■ What you are asked to do ■
Reproduce verbatim the lines of the material below, starting at the line with "(step s = .refused x ↔" and ending at the line with "meaning. The second", both inclusive; skip the rest.

■ Data shown ■

-- ==== Sys2Proof/Certificates/Slice0/Obligations.lean ====
section
/-! DEFINITION. The statements for the provers. A statement about every state holds in states no run reaches, unless it has the
machine's invariant (`State.Inv`) as a premise. A statement about the decoder holds for every choice of the function
parameters (`Algo`), or for those of the state's build. -/

open Sys2Proof Sys2Proof.Machine

/-! ### Elaboration, reset and the shape of a step -/

/-- R9, with the ranges of R8. -/
def Obligations.ElaborationRefusesExactlyIllegalParameters : Prop :=
  ∀ (r w t nbIter : Nat) (a : AlgoId),
    (Params.elaborate r w t nbIter a ≠ none ↔
      r.Prime ∧ r ≤ 2 ^ 31 - 1 ∧ 1 ≤ w ∧ w ≤ r ∧ 1 ≤ t ∧ t ≤ 2 * r ∧ 1 ≤ nbIter ∧ nbIter ≤ 2 ^ 32 - 1) ∧
    ∀ p, Params.elaborate r w t nbIter a = some p → p.r = r ∧ p.w = w ∧ p.t = t ∧ p.nbIter = nbIter

/-- R221, for every build. -/
def Obligations.ResetGivesEveryElementItsValue : Prop :=
  ∀ (p : Params) (s : State), s = State.resetFor p →
    s.mem.h0 = List.replicate p.w 0#32 ∧ s.mem.h1 = List.replicate p.w 0#32 ∧
    s.mem.ein = List.replicate (2 * p.r) false ∧ s.mem.syn = List.replicate p.r false ∧
    s.mem.res = List.replicate p.r false ∧ s.mem.eout = List.replicate (2 * p.r) false ∧
    s.mem.black = List.replicate (2 * p.r) false ∧ s.mem.gray = List.replicate (2 * p.r) false ∧
    s.mem.upc = List.replicate (2 * p.r) 0 ∧
    s.iter = 0#32 ∧ s.lastTau = 0#32 ∧ s.lastMaxUpc = 0#32 ∧ s.lastSynW = 0#32 ∧ s.resWeight = 0#32 ∧
    s.errInfo = 0#32 ∧ s.irqEn = false ∧ s.keyClass = 0#2 ∧ s.ctrlWord = 0x00000000#32 ∧
    s.statusWord = 0x00000001#32 ∧ (∃ t, step s = .next t ∧ t.seq = .idle ∧ t.statusWord = 0x00000000#32) ∧
    s.irqStatusWord = 0x00000000#32 ∧ s.winSel = 0#8 ∧ s.winIdx = 0#32 ∧ s.seq = .init ∧
    s.done = false ∧ s.success = false ∧ s.stepReady = false ∧ s.wbusy = false ∧ s.irq = false ∧
    regRead 0x000#12 s = 0x51534244#32 ∧ regRead 0x004#12 s = 0x00010000#32 ∧
    (regRead 0x008#12 s).toNat = p.r ∧ (regRead 0x00C#12 s).toNat = p.w ∧
    (regRead 0x010#12 s).toNat = p.t ∧ (regRead 0x014#12 s).toNat = p.nbIter

/-- The invariant holds at reset, for every build, every list of pending events, and `State.reset`. -/
def Obligations.ResetMeetsTheInvariant : Prop :=
  State.reset.IsReset ∧ ∀ s : State, s.IsReset → s.Inv

/-- The invariant: canonical data storage (R14, R80, R151; that the canonical form is lists of the build's lengths with
counters at most w is the model's deduction, log entry 8), RES_WEIGHT (R34), a prepared decoder state has a valid key
(R165) and a true SUCCESS (R163), no SUCCESS with a nonzero residual (R65), a running command shows neither DONE nor ERR
(R111), and a block held in reset stays in its reset state (R220; that the read data is 0 there is the model's choice, log
entry 7). -/
def Obligations.EveryStepKeepsTheInvariant : Prop :=
  ∀ s t : State, s.Inv → step s = .next t → t.Inv

/-- R8: the parameters are "Immutable, process-wide, set once at build/config time". -/
def Obligations.NoStepChangesTheBuild : Prop :=
  ∀ s t : State, step s = .next t → t.params = s.params

/-- No step faults, and a step is refused for one reason: a bus access while `rst` is asserted (R223). That the machine has no
fault at all, so that `Fault` has no constructor, is the model's deduction (log entry 17) from R74 and R190. -/
def Obligations.OnlyAccessesDuringResetAreRefused : Prop :=
  ∀ (s : State) (x : Refusal), (∀ f, step s ≠ .fault f) ∧
    (step s = .refused x ↔
      x = .accessDuringReset ∧ s.rst = true ∧
        ((∃ off, s.inputs.head? = some (.read off)) ∨ ∃ off v, s.inputs.head? = some (.write off v)))

/-- R112, R114: at the engine's turn in `BUSY(c)` with `c` a command's word, the step is that command's meaning. The second
clause, that a word placed by `withFetchWord` is exactly what the next step runs, is about how the model lets a program come to
run (log entry 10) and reads the opcode table's words (log entry 14): the model's deduction and choice, no rule of the spec. -/
def Obligations.StepRunsTheDecodedCommand : Prop :=
  (∀ (s : State) (c : Word) (i : Instr), s.rst = false → s.seq = .busy c → decodeWord c = some i →
    (s.inputs = [] → step s = exec i s) ∧
    ∀ es, s.inputs = .engine :: es → step s = exec i { s with inputs := es }) ∧
  ∀ (s : State) (nbits w : Nat) (i : Instr), decodeTableWord nbits w = some i →
    step (s.withFetchWord nbits w) = exec i { s with seq := .busy (tableWord nbits w), rst := false }

/-- R222: the engine's one step in INIT is `seq <- IDLE` and changes nothing else; INIT shows BUSY. -/
def Obligations.InitPhaseEndsInIdle : Prop :=
  ∀ s : State, s.rst = false → s.seq = .init →
    s.statusWord.getLsbD 0 = true ∧
    (s.inputs = [] → step s = .next { s with seq := .idle }) ∧
    ∀ es, s.inputs = .engine :: es → step s = .next { s with seq := .idle, inputs := es }

/-- R220, R221: asserting `rst` gives the block its reset state whatever it was doing; the engine takes no step while it
stays asserted; deasserting it leaves the reset state with `seq = INIT`. That the pending events and the count of free values
survive, and that the read data is 0 after a reset, are the model's choices (log entries 5 and 7). -/
def Obligations.ResetAbandonsWhateverRuns : Prop :=
  ∀ (s : State) (es : List Event),
    (s.inputs = .assertRst :: es →
      step s = .next { State.resetFor s.params with rst := true, inputs := es, fresh := s.fresh }) ∧
    (s.rst = true → s.inputs = .engine :: es → step s = .next { s with inputs := es }) ∧
    (s.rst = true → s.inputs = .releaseRst :: es →
      ∃ t, step s = .next t ∧ t.seq = .init ∧ t.rst = false ∧
        t = { State.resetFor s.params with inputs := es, fresh := s.fresh })

/-! ### Encoding -/

/-- R101: the eight rows of the opcode map, each selected by its whole word. -/
def Obligations.OpcodeMapWordsDecode : Prop :=
  decodeWord 0x00000000#32 = some .nop ∧ decodeWord 0x00000001#32 = some .cprod0 ∧
  decodeWord 0x00000002#32 = some .cprod1 ∧ decodeWord 0x00000003#32 = some .syndrome ∧
  decodeWord 0x00000004#32 = some .decode ∧ decodeWord 0x00000005#32 = some .decInit ∧
  decodeWord 0x00000006#32 = some .decStep ∧ decodeWord 0x00000007#32 = some .clear ∧
  decodeWord 0x00000108#32 = none ∧ decodeWord 0x00000104#32 = none ∧ decodeWord 0x80000000#32 = none

/-- Decoding and encoding agree both ways: each command has exactly one word. -/
def Obligations.DecodeAndEncodeAgree : Prop :=
  (∀ i : Instr, i.wf = true ∧ decodeWord (encode i) = some i) ∧
  (∀ (c : Word) (i : Instr), decodeWord c = some i → c = encode i) ∧
  ∀ (c : Word) (i : Instr), decodeWord c = some i ↔ ∃ row ∈ opcodeTable, row.2.2 = i ∧ c &&& row.2.1 = row.1

/-- R103, R119: a word is illegal exactly when `c[7:0] ≥ 0x08` or `c[31:8] ≠ 0`, and at the engine's turn (nothing pending, or
the pending event says so) an accepted illegal word completes with ILLEGAL_CMD and ERR_INFO = c, and changes nothing else. -/
def Obligations.IllegalWordsCompleteWithIllegalCmd : Prop :=
  (∀ c : Word, decodeWord c = none ↔ (0x08 ≤ (c.extractLsb' 0 8).toNat ∨ c.extractLsb' 8 24 ≠ 0#24)) ∧
  (∀ (s : State) (c : Word) (es : List Event), s.rst = false → s.seq = .busy c →
    (s.inputs = [] ∧ es = [] ∨ s.inputs = .engine :: es) →
    (0x08 ≤ (c.extractLsb' 0 8).toNat ∨ c.extractLsb' 8 24 ≠ 0#24) →
    ∃ t, step s = .next t ∧ OnlyCompletes { s with inputs := es } t .illegalCmd c ∧
      (t.statusWord.extractLsb' 8 4) = 1#4)

/-! ### The register space -/

/-- R73, R75: `addr[1:0]` are ignored; a reserved offset reads 0 and ignores writes, with no other effect, in every engine
state. -/
def Obligations.RegisterSpaceAddressing : Prop :=
  ∀ (a b : BitVec 12) (s : State) (v : Word),
    (a &&& 0xFFC#12 = b &&& 0xFFC#12 → busRead a s = busRead b s ∧ busWrite a v s = busWrite b v s) ∧
    (0x04C ≤ (a &&& 0xFFC#12).toNat → busRead a s = { s with rdata := 0#32 } ∧ busWrite a v s = s)

/-- R41, R42, R44, R77: the constant registers read their constants in every engine state, CMD reads 0, those reads change
nothing but the read data, and no read-only register is changed by a write (R40, R78). -/
def Obligations.ConstantAndReadOnlyRegisters : Prop :=
  ∀ (s : State) (v : Word),
    busRead 0x000#12 s = { s with rdata := 0x51534244#32 } ∧
    busRead 0x004#12 s = { s with rdata := 0x00010000#32 } ∧
    (∃ d : Word, d.toNat = s.params.r ∧ busRead 0x008#12 s = { s with rdata := d }) ∧
    (∃ d : Word, d.toNat = s.params.w ∧ busRead 0x00C#12 s = { s with rdata := d }) ∧
    (∃ d : Word, d.toNat = s.params.t ∧ busRead 0x010#12 s = { s with rdata := d }) ∧
    (∃ d : Word, d.toNat = s.params.nbIter ∧ busRead 0x014#12 s = { s with rdata := d }) ∧
    busRead 0x01C#12 s = { s with rdata := 0#32 } ∧
    ∀ a ∈ [0x000#12, 0x004#12, 0x008#12, 0x00C#12, 0x010#12, 0x014#12, 0x020#12, 0x028#12, 0x02C#12, 0x030#12,
        0x034#12, 0x038#12, 0x03C#12], busWrite a v s = s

■ Response ■
    (step s = .refused x ↔
      x = .accessDuringReset ∧ s.rst = true ∧
        ((∃ off, s.inputs.head? = some (.read off)) ∨ ∃ off v, s.inputs.head? = some (.write off v)))

/-- R112, R114: at the engine's turn in `BUSY(c)` with `c` a command's word, the step is that command's meaning. The second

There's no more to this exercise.